-- ==== Sys2Proof/Machine/Views.lean ====
section
/-! DEFINITION. What a read of a register returns: the computed registers of every page, the wick windows, the arrays
and the doorbells, and what a virtual function sees of them (17 R469 to R492; the pages' own tables in 02 to 07, 09 to
16, 18 and 19). -/
namespace Sys2Proof.Machine

/-- A word from its fields: (lowest bit, value), each value within its field. -/
def word (l : List (Nat × Nat)) : W64 := BitVec.ofNat 64 ((l.map (fun e => e.2 * 2 ^ e.1)).sum)

def selBank (s : State) (p rel : Nat) (src : RegSrc) : Nat := (regGet s (rkBank p rel (srcBank src))).toNat

/-! ### The common header (R475, R476) -/

/-- Pages of which some virtual function sees something (R479). -/
def vfVisible (p : Nat) : Bool := p == pTOP || p == pLMP || p == pWORK || p == pPLAN || p == pMET || decide (90 ≤ p)

/-- A plan step runs on a sconce. -/
def sconceRuns (s : State) (sc : Nat) : Bool :=
  s.plans.any (fun e => e.2.run == .running && (planSconces e.2).contains sc)

def sconceQuiesced (s : State) (sc : Nat) : Bool := (s.sconce sc).quiesce && !sconceRuns s sc

/-- The block has finished its part of the cold boot; TOP, the whole cold boot. -/
def pageReady (s : State) (p : Nat) : Bool :=
  if p = pTOP then !s.lamp.booting else decide (9 ≤ s.lamp.bootStep.toNat)

/-- STATE of a page's STAT. -/
def pageState (s : State) (p : Nat) : Nat :=
  match (pageClass p).toNat with
  | 0x01 => if s.lamp.fatal then 4 else if s.lamp.halted then 3 else if s.lamp.booting then 0
      else if (computeReset s).isSome then 2 else 1
  | 0x11 => (s.port (p - 16)).state.toNat
  | 0x12 => (stackTraining s (p - 26)).state.toNat
  | 0x13 => (capTraining s (p - 34)).state.toNat
  | 0x14 => if s.store.flashDown.getLsbD (p - 58) then 2 else 0
  | 0x15 =>
    let c := s.sconce (p - 90)
    if !c.available then 0 else if c.resetting then 3 else if sconceQuiesced s (p - 90) then 4
    else if sconceRuns s (p - 90) then 2 else 1
  | _ => 0

def headerReg (s : State) (p rel : Nat) : W64 :=
  match rel with
  | 0x000 => word [(0, (pageClass p).toNat), (16, (pageInst p).toNat), (24, 1)]
  | 0x008 => word [(0, (pageBits p).1), (8, (pageBits p).2), (16, b2n ((pageClass p) == 0x11)), (17, b2n (90 ≤ p)),
      (18, b2n (90 ≤ p)), (19, b2n (vfVisible p))]
  | 0x010 => if 90 ≤ p then word [(1, b2n (s.sconce (p - 90)).quiesce), (2, b2n (s.sconce (p - 90)).resetting)]
      else regGet s (rk p 0x010)
  | 0x018 => word [(0, b2n (pageReady s p)), (1, b2n (decide (90 ≤ p) && sconceQuiesced s (p - 90))),
      (2, b2n (inReset s p)), (4, pageState s p)]
  | _ => regGet s (rk p rel)

/-! ### Registers of the hub pages -/

/-- Summary bits of pages 64 i to 64 i + 63 (R478, R488), limited to the pages that a source sees. -/
def summary (s : State) (src : RegSrc) (i : Nat) (f : State → Nat → Bool) : W64 :=
  let sees (p : Nat) : Bool := match src with
    | .vf n => decide (90 ≤ p) && (sconceOwner s (p - 90)).toNat == n
    | _ => true
  BitVec.ofNat 64 (((List.range 64).map (fun k =>
    if decide (64 * i + k < 154) && sees (64 * i + k) && f s (64 * i + k) then 2 ^ k else 0)).sum)

def topReg (s : State) (src : RegSrc) (rel : Nat) : W64 :=
  match rel with
  | 0x108 => ((regGet s (rk pTOP 0x108)).setWidth 56).setWidth 64 ||| word [(56, s.lamp.escalated.toNat)]
  | 0x130 => regGet s (rk pTOP 0x130) ||| word [(0, s.lamp.bootStep.toNat)]
  | 0x140 => summary s src 0 errSummary
  | 0x148 => summary s src 1 errSummary
  | 0x150 => summary s src 2 errSummary
  | 0x158 => summary s src 0 evtSummary
  | 0x160 => summary s src 1 evtSummary
  | 0x168 => summary s src 2 evtSummary
  | _ => regGet s (rk pTOP rel)

/-- The partition whose export ring a source's registers name (15 R441). -/
def exportPart (s : State) (src : RegSrc) : Nat :=
  match src with
  | .vf n => n
  | _ => bits (selBank s pLMP 0x128 src) 0 6

def newestEmber (s : State) : Ember := if s.lamp.newestB then s.lamp.emberB else s.lamp.emberA

def lmpReg (s : State) (src : RegSrc) (rel : Nat) : W64 :=
  let x := exportOf s (exportPart s src)
  match rel with
  | 0x100 => word [(0, s.lamp.beacon.toNat % 2 ^ 48)]
  | 0x110 => word [(0, s.lamp.restarts.toNat), (8, b2n s.lamp.restarting), (9, b2n s.lamp.gaveUp)]
  | 0x118 => s.errs.seq.setWidth 64
  | 0x128 => regGet s (rkBank pLMP 0x128 (srcBank src))
  | 0x130 => x.ring
  | 0x138 => x.cfg
  | 0x140 => x.head.setWidth 64
  | 0x148 => x.tail.setWidth 64
  | 0x150 => regGet s (rkBank pLMP 0x150 (exportPart s src))
  | 0x208 => word [(0, b2n s.lamp.newCopy.isSome), (1, b2n s.lamp.useB), (2, b2n s.lamp.noCopy),
      (8, (lastCmd s lcCal (srcBank src)).toNat % 256), (32, (userCopy s).generation.toNat)]
  | 0x210 => word [(0, b2n s.lamp.emberA.valid), (1, b2n s.lamp.emberB.valid), (2, b2n s.lamp.newestB),
      (8, (newestEmber s).cause.toNat), (32, (newestEmber s).generation.toNat % 2 ^ 32)]
  | _ => regGet s (rk pLMP rel)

TASK.
Every entry above should be written out again, precisely.

SOLUTION TO THIS PROBLEM.
-- ==== Sys2Proof/Machine/Views.lean ====
section
/-! DEFINITION. What a read of a register returns: the computed registers of every page, the wick windows, the arrays
and the doorbells, and what a virtual function sees of them (17 R469 to R492; the pages' own tables in 02 to 07, 09 to
16, 18 and 19). -/
namespace Sys2Proof.Machine

/-- A word from its fields: (lowest bit, value), each value within its field. -/
def word (l : List (Nat × Nat)) : W64 := BitVec.ofNat 64 ((l.map (fun e => e.2 * 2 ^ e.1)).sum)

def selBank (s : State) (p rel : Nat) (src : RegSrc) : Nat := (regGet s (rkBank p rel (srcBank src))).toNat

/-! ### The common header (R475, R476) -/

/-- Pages of which some virtual function sees something (R479). -/
def vfVisible (p : Nat) : Bool := p == pTOP || p == pLMP || p == pWORK || p == pPLAN || p == pMET || decide (90 ≤ p)

/-- A plan step runs on a sconce. -/
def sconceRuns (s : State) (sc : Nat) : Bool :=
  s.plans.any (fun e => e.2.run == .running && (planSconces e.2).contains sc)

def sconceQuiesced (s : State) (sc : Nat) : Bool := (s.sconce sc).quiesce && !sconceRuns s sc

/-- The block has finished its part of the cold boot; TOP, the whole cold boot. -/
def pageReady (s : State) (p : Nat) : Bool :=
  if p = pTOP then !s.lamp.booting else decide (9 ≤ s.lamp.bootStep.toNat)

/-- STATE of a page's STAT. -/
def pageState (s : State) (p : Nat) : Nat :=
  match (pageClass p).toNat with
  | 0x01 => if s.lamp.fatal then 4 else if s.lamp.halted then 3 else if s.lamp.booting then 0
      else if (computeReset s).isSome then 2 else 1
  | 0x11 => (s.port (p - 16)).state.toNat
  | 0x12 => (stackTraining s (p - 26)).state.toNat
  | 0x13 => (capTraining s (p - 34)).state.toNat
  | 0x14 => if s.store.flashDown.getLsbD (p - 58) then 2 else 0
  | 0x15 =>
    let c := s.sconce (p - 90)
    if !c.available then 0 else if c.resetting then 3 else if sconceQuiesced s (p - 90) then 4
    else if sconceRuns s (p - 90) then 2 else 1
  | _ => 0

def headerReg (s : State) (p rel : Nat) : W64 :=
  match rel with
  | 0x000 => word [(0, (pageClass p).toNat), (16, (pageInst p).toNat), (24, 1)]
  | 0x008 => word [(0, (pageBits p).1), (8, (pageBits p).2), (16, b2n ((pageClass p) == 0x11)), (17, b2n (90 ≤ p)),
      (18, b2n (90 ≤ p)), (19, b2n (vfVisible p))]
  | 0x010 => if 90 ≤ p then word [(1, b2n (s.sconce (p - 90)).quiesce), (2, b2n (s.sconce (p - 90)).resetting)]
      else regGet s (rk p 0x010)
  | 0x018 => word [(0, b2n (pageReady s p)), (1, b2n (decide (90 ≤ p) && sconceQuiesced s (p - 90))),
      (2, b2n (inReset s p)), (4, pageState s p)]
  | _ => regGet s (rk p rel)

/-! ### Registers of the hub pages -/

/-- Summary bits of pages 64 i to 64 i + 63 (R478, R488), limited to the pages that a source sees. -/
def summary (s : State) (src : RegSrc) (i : Nat) (f : State → Nat → Bool) : W64 :=
  let sees (p : Nat) : Bool := match src with
    | .vf n => decide (90 ≤ p) && (sconceOwner s (p - 90)).toNat == n
    | _ => true
  BitVec.ofNat 64 (((List.range 64).map (fun k =>
    if decide (64 * i + k < 154) && sees (64 * i + k) && f s (64 * i + k) then 2 ^ k else 0)).sum)

def topReg (s : State) (src : RegSrc) (rel : Nat) : W64 :=
  match rel with
  | 0x108 => ((regGet s (rk pTOP 0x108)).setWidth 56).setWidth 64 ||| word [(56, s.lamp.escalated.toNat)]
  | 0x130 => regGet s (rk pTOP 0x130) ||| word [(0, s.lamp.bootStep.toNat)]
  | 0x140 => summary s src 0 errSummary
  | 0x148 => summary s src 1 errSummary
  | 0x150 => summary s src 2 errSummary
  | 0x158 => summary s src 0 evtSummary
  | 0x160 => summary s src 1 evtSummary
  | 0x168 => summary s src 2 evtSummary
  | _ => regGet s (rk pTOP rel)

/-- The partition whose export ring a source's registers name (15 R441). -/
def exportPart (s : State) (src : RegSrc) : Nat :=
  match src with
  | .vf n => n
  | _ => bits (selBank s pLMP 0x128 src) 0 6

def newestEmber (s : State) : Ember := if s.lamp.newestB then s.lamp.emberB else s.lamp.emberA

def lmpReg (s : State) (src : RegSrc) (rel : Nat) : W64 :=
  let x := exportOf s (exportPart s src)
  match rel with
  | 0x100 => word [(0, s.lamp.beacon.toNat % 2 ^ 48)]
  | 0x110 => word [(0, s.lamp.restarts.toNat), (8, b2n s.lamp.restarting), (9, b2n s.lamp.gaveUp)]
  | 0x118 => s.errs.seq.setWidth 64
  | 0x128 => regGet s (rkBank pLMP 0x128 (srcBank src))
  | 0x130 => x.ring
  | 0x138 => x.cfg
  | 0x140 => x.head.setWidth 64
  | 0x148 => x.tail.setWidth 64
  | 0x150 => regGet s (rkBank pLMP 0x150 (exportPart s src))
  | 0x208 => word [(0, b2n s.lamp.newCopy.isSome), (1, b2n s.lamp.useB), (2, b2n s.lamp.noCopy),
      (8, (lastCmd s lcCal (srcBank src)).toNat % 256), (32, (userCopy s).generation.toNat)]
  | 0x210 => word [(0, b2n s.lamp.emberA.valid), (1, b2n s.lamp.emberB.valid), (2, b2n s.lamp.newestB),
      (8, (newestEmber s).cause.toNat), (32, (newestEmber s).generation.toNat % 2 ^ 32)]
  | _ => regGet s (rk pLMP rel)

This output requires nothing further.